Archive for May, 2006

Writing my Book

Updated on July 13, 2008.

Automated Planning: Theory and Practice took more than four years to write. Here’s a rough timeline:

In Fall 1999, I taught a graduate-level course on AI planning. Feeling frustrated at the lack of a comprehensive textbook, I decided to try to write one. I contacted Morgan Kaufmann Publishers in March 2000 and they put me in touch with Denise Penrose, who ultimately became the editor for the book.

By the spring of 2000 I had written several chapters, but decided I couldn’t write the book alone: my knowledge of the field wasn’t comprehensive enough. I needed a co-author whose knowledge complemented mine. So during a visit to Paolo Traverso in Trento in May 2000, I asked him to co-author the book with me, and he agreed.

During the next few months, neither Paolo nor I managed to do much work on the book. But at a meeting in Cypress where we both were giving lectures, we invited Malik Ghallab, who also was giving lectures there, to be an additional co-author. He accepted the offer.

When Malik agreed to co-author the book with us, he said he couldn’t start working on it until the spring of 2001. At first I worried that this might delay the book further, but this worry turned out to be needless. When we met in Toulouse in March 2001 to start work on the book, it became clear that Malik’s organizational skills would be a great asset for making progress on the book.

During the next several years, we coordinated our work by means of email, cvs file sharing, and frequent teleconferences. We also continued having face-to-face meetings every few months; these were useful for reading and critiquing each other’s work, revising the outline and schedule, and setting dates for delivering chapters to Denise. The next two of these meetings were in November 2001 in Trento, and March 2002 in College Park.

Our fourth meeting to work on the book was in April 2002 in Toulouse, just before the AIPS-2002 conference. During this meeting, we agreed to a deadline of June 2003 for finishing the first draft of the book. But our ideas of how much material we could write by that deadline were, we discovered later, wildly over-optimistic.

Our fifth “book meeting” was August, 2002 in Trento. The photo shows Paolo and Malik working on the book. At this meeting, we also taught a course at ESSLLI-2002 based on what we had written so far. It was becoming clear that we wouldn’t be able to write all of the remaining chapters by the June 30 deadline–so in the interests of getting the book done, we decided to omit several of them. We relegated the topics of those chapters to sections of the last chapter of the book.

Our sixth meeting was in Trento in June 2003, just before the ICAPS conference, to finish the first draft of the book. The photo shows Paolo, Malik, and me holding copies of the just-completed draft.
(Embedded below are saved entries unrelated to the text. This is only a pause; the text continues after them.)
/-! `State.drewRecv` -/

@[simp] theorem State.drewRecv_cfg (s : State) (m : Nat) : (s.drewRecv m).cfg = s.cfg := rfl
@[simp] theorem State.drewRecv_sstate (s : State) (m : Nat) : (s.drewRecv m).sstate = s.sstate := rfl
@[simp] theorem State.drewRecv_regHandle (s : State) (m : Nat) : (s.drewRecv m).regHandle = s.regHandle := rfl
@[simp] theorem State.drewRecv_lock (s : State) (m : Nat) : (s.drewRecv m).lock = s.lock := rfl
@[simp] theorem State.drewRecv_outbuf (s : State) (m : Nat) : (s.drewRecv m).outbuf = s.outbuf := rfl
@[simp] theorem State.drewRecv_outlen (s : State) (m : Nat) : (s.drewRecv m).outlen = s.outlen := rfl
@[simp] theorem State.drewRecv_inbuf (s : State) (m : Nat) : (s.drewRecv m).inbuf = s.inbuf := rfl
@[simp] theorem State.drewRecv_inlen (s : State) (m : Nat) : (s.drewRecv m).inlen = s.inlen := rfl
@[simp] theorem State.drewRecv_gpo (s : State) (m : Nat) : (s.drewRecv m).gpo = s.gpo := rfl
@[simp] theorem State.drewRecv_gpi (s : State) (m : Nat) : (s.drewRecv m).gpi = s.gpi := rfl
@[simp] theorem State.drewRecv_gpiValid (s : State) (m : Nat) : (s.drewRecv m).gpiValid = s.gpiValid := rfl
@[simp] theorem State.drewRecv_ctxs (s : State) (m : Nat) : (s.drewRecv m).ctxs = s.ctxs := rfl
@[simp] theorem State.drewRecv_hist (s : State) (m : Nat) : (s.drewRecv m).hist = s.hist := rfl
@[simp] theorem State.drewRecv_openTxn (s : State) (m : Nat) : (s.drewRecv m).openTxn = s.openTxn := rfl
@[simp] theorem State.drewRecv_hostLog (s : State) (m : Nat) : (s.drewRecv m).hostLog = s.hostLog := rfl
@[simp] theorem State.drewRecv_cur (s : State) (m : Nat) : (s.drewRecv m).cur = s.cur := rfl
@[simp] theorem State.drewRecv_port (s : State) (m : Nat) : (s.drewRecv m).port = s.port := rfl
@[simp] theorem State.drewRecv_dstPort (s : State) (m : Nat) : (s.drewRecv m).dstPort = s.dstPort := rfl
@[simp] theorem State.drewRecv_sends (s : State) (m : Nat) : (s.drewRecv m).sends = s.sends := rfl
@[simp] theorem State.drewRecv_recvs (s : State) (m : Nat) : (s.drewRecv m).recvs = (recvDraw m s.recvs).2 := rfl
@[simp] theorem State.drewRecv_regs (s : State) (m : Nat) : (s.drewRecv m).regs = s.regs := rfl
@[simp] theorem State.drewRecv_quanta (s : State) (m : Nat) : (s.drewRecv m).quanta = s.quanta := rfl

/-! `State.received` -/

@[simp] theorem State.received_cfg (s : State) (r : Bytes) : (s.received r).cfg = s.cfg := rfl
@[simp] theorem State.received_sstate (s : State) (r : Bytes) : (s.received r).sstate = s.sstate := rfl
@[simp] theorem State.received_regHandle (s : State) (r : Bytes) : (s.received r).regHandle = s.regHandle := rfl
@[simp] theorem State.received_lock (s : State) (r : Bytes) : (s.received r).lock = s.lock := rfl
@[simp] theorem State.received_outbuf (s : State) (r : Bytes) : (s.received r).outbuf = s.outbuf := rfl
@[simp] theorem State.received_outlen (s : State) (r : Bytes) : (s.received r).outlen = s.outlen := rfl
@[simp] theorem State.received_inbuf (s : State) (r : Bytes) : (s.received r).inbuf = s.inbuf.putBytes 0 r := rfl
@[simp] theorem State.received_inlen (s : State) (r : Bytes) : (s.received r).inlen = some r.length := rfl
@[simp] theorem State.received_gpo (s : State) (r : Bytes) : (s.received r).gpo = s.gpo := rfl
@[simp] theorem State.received_gpi (s : State) (r : Bytes) : (s.received r).gpi = s.gpi := rfl
@[simp] theorem State.received_gpiValid (s : State) (r : Bytes) : (s.received r).gpiValid = s.gpiValid := rfl
@[simp] theorem State.received_ctxs (s : State) (r : Bytes) : (s.received r).ctxs = s.ctxs := rfl
@[simp] theorem State.received_hist (s : State) (r : Bytes) : (s.received r).hist = s.hist := rfl
@[simp] theorem State.received_openTxn (s : State) (r : Bytes) : (s.received r).openTxn = s.openTxn := rfl
@[simp] theorem State.received_hostLog (s : State) (r : Bytes) : (s.received r).hostLog = s.hostLog := rfl
@[simp] theorem State.received_cur (s : State) (r : Bytes) : (s.received r).cur = s.cur := rfl
@[simp] theorem State.received_port (s : State) (r : Bytes) : (s.received r).port = s.port := rfl
@[simp] theorem State.received_dstPort (s : State) (r : Bytes) : (s.received r).dstPort = s.dstPort := rfl
@[simp] theorem State.received_sends (s : State) (r : Bytes) : (s.received r).sends = s.sends := rfl
@[simp] theorem State.received_recvs (s : State) (r : Bytes) : (s.received r).recvs = s.recvs := rfl
@[simp] theorem State.received_regs (s : State) (r : Bytes) : (s.received r).regs = s.regs := rfl
@[simp] theorem State.received_quanta (s : State) (r : Bytes) : (s.received r).quanta = s.quanta := rfl

/-! `abort` -/

@[simp] theorem abort_cfg (s : State) (c : Nat) (e : Err) : (abort c e s).cfg = s.cfg := rfl
@[simp] theorem abort_sstate (s : State) (c : Nat) (e : Err) : (abort c e s).sstate = if s.runsInit c then .dead else s.sstate := rfl
@[simp] theorem abort_regHandle (s : State) (c : Nat) (e : Err) : (abort c e s).regHandle = s.regHandle := rfl
@[simp] theorem abort_lock (s : State) (c : Nat) (e : Err) : (abort c e s).lock = if s.lock = .held c then .free else s.lock := rfl
@[simp] theorem abort_outbuf (s : State) (c : Nat) (e : Err) : (abort c e s).outbuf = s.outbuf := rfl
@[simp] theorem abort_outlen (s : State) (c : Nat) (e : Err) : (abort c e s).outlen = s.outlen := rfl
@[simp] theorem abort_inbuf (s : State) (c : Nat) (e : Err) : (abort c e s).inbuf = s.inbuf := rfl
@[simp] theorem abort_inlen (s : State) (c : Nat) (e : Err) : (abort c e s).inlen = s.inlen := rfl
@[simp] theorem abort_gpo (s : State) (c : Nat) (e : Err) : (abort c e s).gpo = s.gpo := rfl
@[simp] theorem abort_gpi (s : State) (c : Nat) (e : Err) : (abort c e s).gpi = s.gpi := rfl
@[simp] theorem abort_gpiValid (s : State) (c : Nat) (e : Err) : (abort c e s).gpiValid = s.gpiValid := rfl
@[simp] theorem abort_ctxs (s : State) (c : Nat) (e : Err) : (abort c e s).ctxs = s.ctxs.modify c (Ctx.fail e) := rfl
@[simp] theorem abort_hist (s : State) (c : Nat) (e : Err) : (abort c e s).hist = s.hist := rfl
@[simp] theorem abort_openTxn (s : State) (c : Nat) (e : Err) : (abort c e s).openTxn = (s.openTxn || (decide (s.lock = .held c) && s.midWrite c)) := rfl
@[simp] theorem abort_hostLog (s : State) (c : Nat) (e : Err) : (abort c e s).hostLog = s.hostLog := rfl
@[simp] theorem abort_cur (s : State) (c : Nat) (e : Err) : (abort c e s).cur = s.cur := rfl
@[simp] theorem abort_port (s : State) (c : Nat) (e : Err) : (abort c e s).port = s.port := rfl
@[simp] theorem abort_dstPort (s : State) (c : Nat) (e : Err) : (abort c e s).dstPort = s.dstPort := rfl
@[simp] theorem abort_sends (s : State) (c : Nat) (e : Err) : (abort c e s).sends = s.sends := rfl
@[simp] theorem abort_recvs (s : State) (c : Nat) (e : Err) : (abort c e s).recvs = s.recvs := rfl
@[simp] theorem abort_regs (s : State) (c : Nat) (e : Err) : (abort c e s).regs = s.regs := rfl
@[simp] theorem abort_quanta (s : State) (c : Nat) (e : Err) : (abort c e s).quanta = s.quanta := rfl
We revised the draft that summer, and delivered the final draft to Denise in October. In December, Simon (the production manager) sent us the copy-edited manuscript, and we made changes based on the copy-editor’s comments. In January 2004, Simon sent us the page proofs, and we made some additional changes.

To develop the design for the front cover of the book, Denise talked with us about what characteristics we might like to convey. A few months later, she emailed us copies of several paintings that had been selected with those characteristics in mind, and we selected two or three that we liked. A graphic artist developed mock-ups of book covers incorporating these paintings, we decided upon a modified version of one of them, and the design was finalized in March 2004. The painting is a reproduction of Le grand remorqueur (The large tugboat), painted by Fernand Léger in 1923. The original is at the Musée national Fernand Léger.

In May 2004, the book finally appeared in print. Due to a mixup at the warehouse, the publisher sent us copies of the wrong book; thus some of the customers who had ordered the book saw it before we did!

The next time we met was at the June 2004 ICAPS conference in Whistler, British Columbia. Denise had a booth at the first day of the conference, and we had a book-signing event. Denise sold every copy of the book that she had brought with her, and the photo shows the purchaser of the last copy.

I’m very proud of the book, and of the stature it has achieved in the AI planning research community.  I’m also embarrassed by some of the book’s flaws. A few years ago Malik and Paolo and I discussed writing a second edition, but I doubt it will happen: each of us has subsequently taken on too many other responsibilities.